Exercise: The expected output is exactly the lines below, starting at the line with "else if n < 544 then (n - 512) % 8 ≠ 7" and ending at the line with "Span (R26). -/", both included; no other line belongs in it.

Provided material:
/-- UPSTREAM_XGEM_FRAME (R139, R153 to R155): every good frame of an accepted burst is passed on, whatever its ONU's state; OMCI messages
go to their ring on a standby too (R95, R514; assumption 153). -/
def upFrame (sp p o : Nat) (f : GemUp) (s : State) : State :=
  match rxOnu s sp p with
  | none => s
  | some (q, d) =>
    if q ≠ o || f.overlapBad then s
    else if !f.headerOk then cnt (cOnu 12 sp o) 1 s
    else
      let note (n : Nat) (s : State) : State := match allocOf s sp f.alloc with
        | some x => if x.onu = o then setAlloc sp f.alloc { x with tmBytes := x.tmBytes + n, tmIdle := x.tmIdle || f.idle } s else s
        | none => s
      if f.idle then note 0 s
      else
        let s := note f.payload.length s
        match openUp s sp o p f.keyIx (counterBlock p d.frame f.pos) f.payload with
        | none => cnt (cOnu 13 sp o) 1 s
        | some bs =>
          if isOmcc s sp o f.portId then
            match puntFn s (onuOwner s sp o) with
            | some fn => deliver fn 1 (wd (o * 2 ^ 16 + sp)) s.tb bs (framePassed sp o bs.length s)
            | none => omciDropped (onuOwner s sp o) s
          else
            let s := framePassed sp o bs.length s
            { s with fwd := { s.fwd with up := s.fwd.up ++ [⟨sp, f.portId, o, bs, s.tb⟩] } }

/-- LOB_DEACT_TIMEOUT (R156). -/
def lobDeact (sp o : Nat) (s : State) : State :=
  let x := onuOf s sp o
  if x.st = .active && x.defects.getLsbD 0 && (pierOf s sp x.pier).lobDeact ≠ 0 && activates s sp then
    deactivate sp o false (spanEvt sp 12 (some o) x.pier 0 s)
  else s

/-- PLOAM_REPLY_TIMEOUT (R156). -/
def ploamTimeout (sp o : Nat) (s : State) : State :=
  let x := onuOf s sp o
  if x.st ≠ .active || !x.ploamWait || !activates s sp then s
  else
    let n := x.ploamMiss + 1
    let s := modOnu sp o (fun x => { x with ploamMiss := min n 3 }) s
    if 3 ≤ n then deactivate sp o false (setDefect sp o 4 true true s) else s

/-! ### Opening and closing (R162 to R165, R505) -/

/-- Whether a Span can open (R162). -/
def mayOpen (s : State) (sp : Nat) : Bool :=
  let ps := enabledPiers s sp
  domOn s (domSp sp) && ps ≠ [] && ps.all fun p =>
    let l := laneOf s (32 + 3 * sp + p)
    settledNow s sp p && l.st = .on && !l.txLol

/-- A Span enters the opening state; a paired one opens before its pair forms in the role that PREFER gives it. -/
def startOpening (sp : Nat) (ref : Option Ref) (s : State) : State :=
  modSpan sp (fun v => { v with
                                st := .opening, phase := 0, openPending := false, openRef := ref, t0 := applyPointFor s.tb 0 / frameTb,
                                standby := if v.paired && (s.red.pair.st = .unpaired || s.red.pair.st = .hello) then !v.prefer else v.standby }) s

/-- `SPAN_OPEN` (R162, R165). -/
def spanOpen (code : Nat) (c : Call) (s : State) : State :=
  let sp := fld (pw c.words 0) 4 0
  match (spanOf s sp).st with
  | .closed =>
    if mayOpen s sp then let r := refFor code c s; startOpening sp (some r) (defer_ r s)
    else respond code c .badState [] s
  | .closing => respond code c .pending [] (modSpan sp (fun v => { v with openPending := true }) s)
  | _ => respond code c .badState [] s

/-- A Span enters the closing state, the mate hears of it, and its activations in progress are abandoned (R164, R174, R510). -/
def startClosing (sp : Nat) (s : State) : State :=
  let s := mirrorSpanRec sp (modSpan sp (fun v => { v with st := .closing, phase := if v.st = .opened then 1 else v.phase, cutOpening := v.st = .opening, closeT0 := applyPointFor s.tb 0 / frameTb }) s)
  if (spanOf s sp).standby then s else
    forEach ((onusOf s sp).filter fun o => (onuOf s sp o).st = .ranging || (onuOf s sp o).st = .registering) (fun o s => leaveTo sp o .inactive 0 false s) s
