-- ==== Sys2Proof/Machine/Counters.lean ====
section
/-! DEFINITION. Who may see which event source and which counter, the per-second snapshot, and the calls of family 0x0F
(R101 to R103, R534 to R543, R559). -/

namespace Sys2Proof.Machine

/-! ### Event sources (R534, R535 and the tables it names) -/

/-- Whether a source number names a source; the others are reserved. -/
def realSource (n : Nat) : Bool :=
  if n < 512 then true
  else if n < 544 then (n - 512) % 8 ≠ 7
  else n = 544 || (576 ≤ n && n ≤ 586) || (608 ≤ n && n ≤ 623) || (640 ≤ n && n ≤ 649) || (672 ≤ n && n ≤ 711) || (736 ≤ n && n ≤ 763) ||
    (768 ≤ n && n ≤ 798) || (800 ≤ n && n ≤ 809) || (832 ≤ n && n ≤ 873) || (896 ≤ n && n ≤ 902) || (928 ≤ n && n ≤ 935) ||
    (960 ≤ n && n ≤ 968) || (992 ≤ n && n ≤ 997)

/-- Whether a slice owns some ONU index of a Span (R26). -/
def ownsOnus (s : State) (slice sp : Nat) : Bool := match kget s.ctl.onuRanges (32 * slice + sp) with | some (_, n) => n ≠ 0 | none => false

/-- Whether a slice other than 0 can see a source at all (R160, R339, R364, R535). -/
def sliceSees (s : State) (slice n : Nat) : Bool :=
  if n < 512 then (n % 16 = 5 || n % 16 = 6 || n % 16 = 10 || n % 16 = 12) && ownsOnus s slice (n / 16)
  else if n < 544 then (n - 512) % 8 = 5 && (List.range 8).any fun i => ownsOnus s slice (8 * ((n - 512) / 8) + i)
  else if 608 ≤ n && n ≤ 623 then n = 608 + slice
  else if n = 963 || n = 964 then (List.range 32).any (ownsOnus s slice)
  else n = 960 || n = 961 || n = 968

/-- Whether the caller of a channel may see a source. -/
def maySee (s : State) (ch n : Nat) : Bool :=
  if ch = 18 then smbGroups.contains (n / 32)
  else match sliceOf s ch with
    | some 0 => true
    | some k => sliceSees s k n
    | none => false

/-- A mask of a group with the bits of reserved sources taken off. -/
def realBits (g : Nat) (w : Word) : Word := wd (((List.range 32).map fun b => if bit w b && realSource (32 * g + b) then 2 ^ b else 0).sum)

/-- Whether every real source of a mask may be seen. -/
def maskSeen (s : State) (ch g : Nat) (w : Word) : Bool := (List.range 32).all fun b => !bit w b || !realSource (32 * g + b) || maySee s ch (32 * g + b)

/-- `EVT_ROUTE_SET` (R102). -/
def evtRouteSet : TxnCall where
  spec := { code := 0x0F01, who := .bound, extra := [18], lens := [5], used := [0xFFFFFFFF, 0x1F, 0xFFFFFFFF, 0xFFFFFFFF, 0x1F] }
  objs := fun s i => do
    let g := fld (pw i.words 1) 4 0
    need (8 ≤ fld (pw i.words 4) 4 0) .badArg
    need (maskSeen s i.chan g (pw i.words 2) && (i.chan = 18 || maskSeen s i.chan g (pw i.words 3))) .notOwner
    return [⟨.route, 32 * i.chan + g⟩]
  apply := fun i s =>
    let g := fld (pw i.words 1) 4 0
    let r : Route := { msgMask := realBits g (pw i.words 2), vecMask := if i.chan = 18 then 0 else realBits g (pw i.words 3), vector := fld (pw i.words 4) 4 0 }
    let c := chanOf s i.chan
    .ok (setChan i.chan { c with routes := kset c.routes g r } s)

/-- `EVT_DETAIL` (R102). -/
def evtDetail (ch : Nat) (ws : List Word) (s : State) : Res (State × List Word) := do
  let n := fld (pw ws 0) 9 0
  need (realSource n) .badArg
  need (maySee s ch n) .notOwner
  let e := chanEvt s ch n
  return (setChanEvt ch n { e with count := 0 } s, [wd e.count] ++ toWords 2 e.last ++ (List.range 4).map fun i => pw e.detail i)

/-! ### Counter identifiers (R541, R559) -/

/-- A row of R559: BASE, step, counters, instances. -/
structure CntRow where
  base : Nat
  step : Nat
  count : Nat
  insts : Nat
  deriving DecidableEq, Repr

/-- The rows of R559, in order. -/
def cntRows : List CntRow := [
  ⟨0x000000, 0x100000, 6, 1048576⟩, ⟨0x600000, 0x40000, 3, 262144⟩, ⟨0x6C0000, 0x10000, 12, 65536⟩, ⟨0x780000, 0x4000, 28, 16384⟩,
  ⟨0x800000, 0x1000, 20, 96⟩, ⟨0x820000, 0x1000, 20, 32⟩, ⟨0x840000, 0x1000, 1, 1536⟩, ⟨0x841000, 0x1000, 4, 512⟩,
  ⟨0x845000, 0x1000, 2, 304⟩, ⟨0x847000, 0x1000, 2, 208⟩, ⟨0x849000, 0x1000, 2, 384⟩, ⟨0x850000, 0x1000, 16, 4⟩,
  ⟨0x860000, 0x1000, 2, 4⟩, ⟨0x862000, 0x1000, 3, 4⟩, ⟨0x870000, 0x1000, 1, 96⟩, ⟨0x871000, 0x1000, 1, 24⟩,
  ⟨0x872000, 0x1000, 1, 384⟩, ⟨0x873000, 0x1000, 2, 96⟩, ⟨0x875000, 0x1000, 3, 24⟩, ⟨0x878000, 0x1000, 1, 48⟩,
  ⟨0x880000, 0x1000, 18, 28⟩, ⟨0x892000, 0x1000, 3, 448⟩, ⟨0x8A0000, 0x1000, 8, 1008⟩, ⟨0x8B0000, 0x1000, 3, 288⟩,
  ⟨0x8B3000, 0x1000, 2, 8⟩, ⟨0x8C0000, 0x1000, 2, 72⟩, ⟨0x8C2000, 0x1000, 3, 19⟩, ⟨0x8D0000, 0x1000, 1, 4⟩,
  ⟨0x8D1000, 0x1000, 1, 24⟩, ⟨0x8E0000, 0x1000, 24, 1⟩ ]

/-- The row, the counter and the instance of an identifier. -/
def cntName (id : Nat) : Option (Nat × Nat × Nat) :=
  (List.range 30).findSome? fun r => match cntRows[r]? with
    | some x => if x.base ≤ id && (id - x.base) / x.step < x.count && (id - x.base) % x.step < x.insts then some (r, (id - x.base) / x.step, (id - x.base) % x.step) else none
    | none => none

/-- The slice besides slice 0 that sees a counter (R161, R269, R303, R338, R363, R388, R422, R447, R543). -/
def cntOwner (s : State) (id : Nat) : Option Nat :=
  match cntName id with
  | some (0, _, q) => some (queueOwner s q)
  | some (1, _, k) => portOwner s k
  | some (2, _, a) => some (allocOwner s (a / 2048) (a % 2048))
  | some (3, _, o) => some (onuOwner s (o / 512) (o % 512))
  | some (6, _, n) => some (n / 96)
  | some (7, _, n) => some (n / 32)
  | some (8, _, n) => some (n / 19)
  | some (9, _, n) => some (n / 13)
  | some (10, _, n) => some (n / 24)
  | some (26, _, ch) => sliceOf s ch
  | _ => none

/-- Whether the caller of a channel may see a counter; identity 0x12 sees those of R543 alone. -/
def cntSeen (s : State) (ch id : Nat) : Bool :=
  match cntName id with
  | none => false
  | some (r, k, n) =>
    if ch = 18 then r = 25 || (r = 26 && n = 18) || (r = 29 && 21 ≤ k)
    else match sliceOf s ch with
      | some 0 => true
      | some j => cntOwner s id = some j
      | none => false

/-! ### The snapshot (R103, R161, R540, R542, R543) -/

/-- What every gauge holds before it is latched: the pace gauge of a monitored domain that completed no window reads 0xFFFF; the
others hold at least their value now. -/
def gaugesNow (s : State) : State :=
  let s := forEach (List.range 72) (fun d s => if hasPace d && (kget s.ctl.cntRun (cDom 0 d)).isNone then gaugeMin (cDom 0 d) 0xFFFF s else s) s
  let s := minFree s
  gaugeTj s.pwr.tj (gaugeMax (cDev 22) s.pwr.vdd (gaugeMin (cDev 21) s.pwr.vdd s))

/-- Whether a counter's domain is OFF, so that it latches 0; `PACE_MIN` alone keeps its value (R161). -/
def latchesZero (s : State) (id : Nat) : Bool :=
  match domOfCounter id with
  | some d => !domLive s d && !(0x8C0000 ≤ id && id < 0x8C1000)
  | none => false

/-- The latch at a TAI second boundary: `second` begins (R161, R540). -/
def latch (second : Nat) (s : State) : State :=
  let s := gaugesNow s
  let snap := kfilter s.ctl.cntRun fun id v => v ≠ 0 && !latchesZero s id
  { s with ctl := { s.ctl with cntSnap := snap, cntRun := [], snapSecond := second - 1 } }

/-- `CNT_READ`. -/
def cntRead (ch : Nat) (ws : List Word) (s : State) : Res (List Word) := do
  let id := fld (pw ws 0) 23 0
  need (cntSeen s ch id) .badArg
  return toWords 2 (kgetD s.ctl.cntSnap id 0) ++ [wd s.ctl.snapSecond]

/-- The bytes of a snapshot copy (R542). -/
def snapshotBytes (recs : List (Nat × Nat)) (second : Nat) : List Byte :=
  toLe 4 1 ++ toLe 4 0 ++ toLe 8 second ++ toLe 4 recs.length ++ List.replicate 44 0 ++ recs.flatMap fun r => toLe 4 r.1 ++ toLe 4 0 ++ toLe 8 r.2

/-- `CNT_SNAPSHOT_COPY`. -/
def cntSnapshotCopy (ch : Nat) (ws : List Word) (s : State) : Res (State × List Word) := do
  let addr := wide ws 0 2
  need (addr % 64 = 0) .badArg
  let recs := s.ctl.cntSnap.filter fun r => cntSeen s ch r.1
  let bs := snapshotBytes recs s.ctl.snapSecond
  need (bs.length ≤ fld (pw ws 2) 23 0) .noSpace
  return (emit (.dma ch addr bs) s, [wd s.ctl.snapSecond, wd bs.length])

end Sys2Proof.Machine
end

Result of this exercise:
  else if n < 544 then (n - 512) % 8 ≠ 7
  else n = 544 || (576 ≤ n && n ≤ 586) || (608 ≤ n && n ≤ 623) || (640 ≤ n && n ≤ 649) || (672 ≤ n && n ≤ 711) || (736 ≤ n && n ≤ 763) ||
    (768 ≤ n && n ≤ 798) || (800 ≤ n && n ≤ 809) || (832 ≤ n && n ≤ 873) || (896 ≤ n && n ≤ 902) || (928 ≤ n && n ≤ 935) ||
    (960 ≤ n && n ≤ 968) || (992 ≤ n && n ≤ 997)

/-- Whether a slice owns some ONU index of a Span (R26). -/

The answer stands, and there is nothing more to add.